Greentrees Hospital was a hospital in Oakthorpe Park, Palmers Green, North London. Situated in Tottenhall Road, the hospital was built in 1902 as the Southgate Isolation Hospital, commissioned by Southgate Urban District Council.

==History==
The hospital hosted a meeting of the Infectious Hospitals Matrons’ Association on 20 October 1934, hosted by the hospital's matron, Beatrice M. West, who was also honorary secretary of the Association. The meeting was followed by a tour, "when the Cubicle Block for the very up-to-date treatment of Puerperal Fever, Erysipelas, etc., excited keen interest with its equipment of Ultra Violet and Infra Red Rays for the treatment of complicated fever cases." The Mayor of Southgate then welcomed the Association's members at a tea. Beatrice West had been voted into her role as honorary secretary on 24 June 1933. She left Southgate for Barnet Isolation Hospital, her appointment being announced in the British Journal of Nursing in January 1938.

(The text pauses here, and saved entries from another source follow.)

theorem Iss.noResponder_asks (asks : x.t.responder = none) (act : Act) : x.noResponder act = act := by
  rw [Iss.noResponder, asks]
  rfl

variable (runs : x.t.idle = false)
include runs

theorem conclude_directory_fails (i : Instr) {code : ℕ} {va : Option DWord} (fails : handleCheck x.g x.t n = some (code, va)) :
    conclude i x (x.directory n k) = Claim.checkTrap x code va := by
  rw [Iss.directory, if_neg (ne_true_of_eq_false runs), conclude_checkTrap i fails]

theorem Iss.directory_bound (bound : handleCheck x.g x.t n = none) {c : Core} (core : x.s.takeDue.core? x.g.core = some c) :
    x.directory n k = k x.s.takeDue c := by
  rw [Iss.directory, if_neg (ne_true_of_eq_false runs), Iss.checked_passed bound]
  dsimp only
  rw [core]

end

theorem Iss.header_of {x : Iss} {n h : ℕ} (bound : (handlesOf x.g x.t).getD n none = some h) : x.header n = h := by
  rw [Iss.header, bound]
  rfl

/-- A registered header's entry stands in its place. -/
theorem Core.key_of_keyOf {k : Core} {uid header n : ℕ} (own : k.keyOf uid header = some n) : ∃ e, k.key n = some e := by
  obtain ⟨bound, there, -⟩ := List.findIdx?_eq_some_iff_getElem.mp own
  obtain ⟨e, entry, -⟩ := Option.any_eq_true _ _ |>.mp there
  exact ⟨e, by rw [Core.key, List.getD_eq_getElem?_getD, List.getElem?_eq_getElem bound, entry]; rfl⟩

/-- A directory word on a handle. -/
def Directory (x : Iss) (t : RegField) (i : Instr) : Prop :=
  (∃ d a, i = .treg d a t) ∨ ((∃ d, i = .tdereg d t) ∧ x.t.responder = none) ∨ ((∃ d b, i = .tmove d b t) ∧ x.t.responder = none)

/-- Each of them makes its handle's checks first. -/
theorem exec_directory {i : Instr} {t : RegField} {s : State} {x : Iss} (named : Directory x t i) (h : issueOf i s = some x) :
    ∃ k, exec i s = .next (conclude i x (x.directory t.toNat k)) := by
  rcases named with ⟨d, a, rfl⟩ | ⟨⟨d, rfl⟩, asks⟩ | ⟨⟨d, b, rfl⟩, asks⟩
  · exact ⟨_, exec_issues h (by rw [exec, execTreg])⟩
  · exact ⟨_, (exec_issues h (by rw [exec, execTdereg])).trans (by rw [Iss.noResponder_asks asks])⟩
  · exact ⟨_, (exec_issues h (by rw [exec, execTmove])).trans (by rw [Iss.noResponder_asks asks])⟩

section
variable {i : Instr} {t : RegField} {s : State} {x : Iss} (h : issueOf i s = some x)
include h

theorem exec_directory_idle (named : Directory x t i) (idle : x.t.idle = true) : ∃ v, exec i s = .next v ∧ MovesOn x.s v x := by
  obtain ⟨k, run⟩ := exec_directory named h
  exact exec_movesOn run (Iss.directory_idle idle)

theorem exec_directory_fails (named : Directory x t i) (runs : x.t.idle = false) {code : ℕ} {va : Option DWord}
    (fails : handleCheck x.g x.t t.toNat = some (code, va)) : exec i s = .next (Claim.checkTrap x code va) := by
  obtain ⟨k, run⟩ := exec_directory named h
  rw [run, conclude_directory_fails runs i fails]

theorem exec_directory_responder (named : (∃ d, i = .tdereg d t) ∨ (∃ d b, i = .tmove d b t)) (responds : x.t.responder.isSome = true) :
    exec i s = .next (Claim.trapped x trapIllegal x.word) := by
  rcases named with ⟨d, rfl⟩ | ⟨d, b, rfl⟩
  · exact exec_traps (exec_issues h (by rw [exec, execTdereg])) (if_pos responds)
  · exact exec_traps (exec_issues h (by rw [exec, execTmove])) (if_pos responds)

end

/-! ### A handle that is bound -/

section
variable {s : State} {x : Iss} {t : RegField} {k : Core} {hd : ℕ} (runs : x.t.idle = false)
  (bound : handleCheck x.g x.t t.toNat = none) (header : (handlesOf x.g x.t).getD t.toNat none = some hd)
  (core : x.s.takeDue.core? x.g.core = some k)

section
variable {d a : RegField} (h : issueOf (.treg d a t) s = some x)
include runs bound header core h

theorem exec_treg_rekeys {n : ℕ} (own : k.keyOf x.g.uid hd = some n) : ∃ v, exec (.treg d a t) s = .next v ∧
    MovesOn (Claim.status x (x.s.takeDue.modCore x.g.core fun c =>
      { c with keys := modAt c.keys n fun o => o.map fun e => { e with key := x.t.sreg (a + 1) ++ x.t.sreg a } }) d 1) v x := by
  refine exec_movesOn (exec_issues h (by rw [exec, execTreg])) ?_
  rw [Iss.directory_bound runs bound core, Iss.header_of header]
  dsimp only
  rw [own]
  rfl

theorem exec_treg_registers (own : k.keyOf x.g.uid hd = none) {n : ℕ} {c : Ctx} (free : k.freeKey = some n)
    (hc : x.s.takeDue.ctxOf x.g = some c) : ∃ v, exec (.treg d a t) s = .next v ∧
      MovesOn (Claim.status x ({ x.s.takeDue with nextSeq := x.s.takeDue.nextSeq + 1 }.modCore x.g.core fun q =>
        { q with keys := q.keys.set n (some
          { key := x.t.sreg (a + 1) ++ x.t.sreg a, part := x.g.part, ctxid := x.g.ctxid, gen := c.gen, uid := x.g.uid, gid := x.g.gid,
            header := hd, held := [], id := x.s.takeDue.nextSeq }) }) d 0) v x := by
  refine exec_movesOn (exec_issues h (by rw [exec, execTreg])) ?_
  rw [Iss.directory_bound runs bound core, Iss.header_of header]
  dsimp only
  rw [own, free, hc]
  rfl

In 1936, a new putting green and tennis courts were opened at the hospital, and plans were unveiled for new wards, bringing the hospital's capacity up to 200 beds, and a new nurses' home.

On the formation of the National Health Service in 1948 the name was changed to Greentrees Hospital and it was used as an annexe to the North Middlesex Hospital in Edmonton. This annexe was initially used for maternity services, then as a paediatric ear, nose, and throat hospital; a unit for chronically sick patients, and then a geriatric unit. During its time in this latter use, during 1973, the hospital had 73 beds for geriatric patients.

Greentrees was closed in 1988, and the building has since been demolished. However the name Greentrees was still in use as of July 2012, to refer to a 50-bed geriatric rehabilitation unit at St Ann's Hospital, but this unit was scheduled to close with the services being taken over by the Homerton University Hospital and the Whittington Hospital.

An archaeological investigation of the Greentrees site was carried out in 1990 by the Museum of London's Department of Greater London Archaeology. This involved the excavation of 12 trenches, and resulted in the recovery of worked flint, pottery and building materials, including an undated monument and ditch and several early medieval, medieval and post-medieval drains.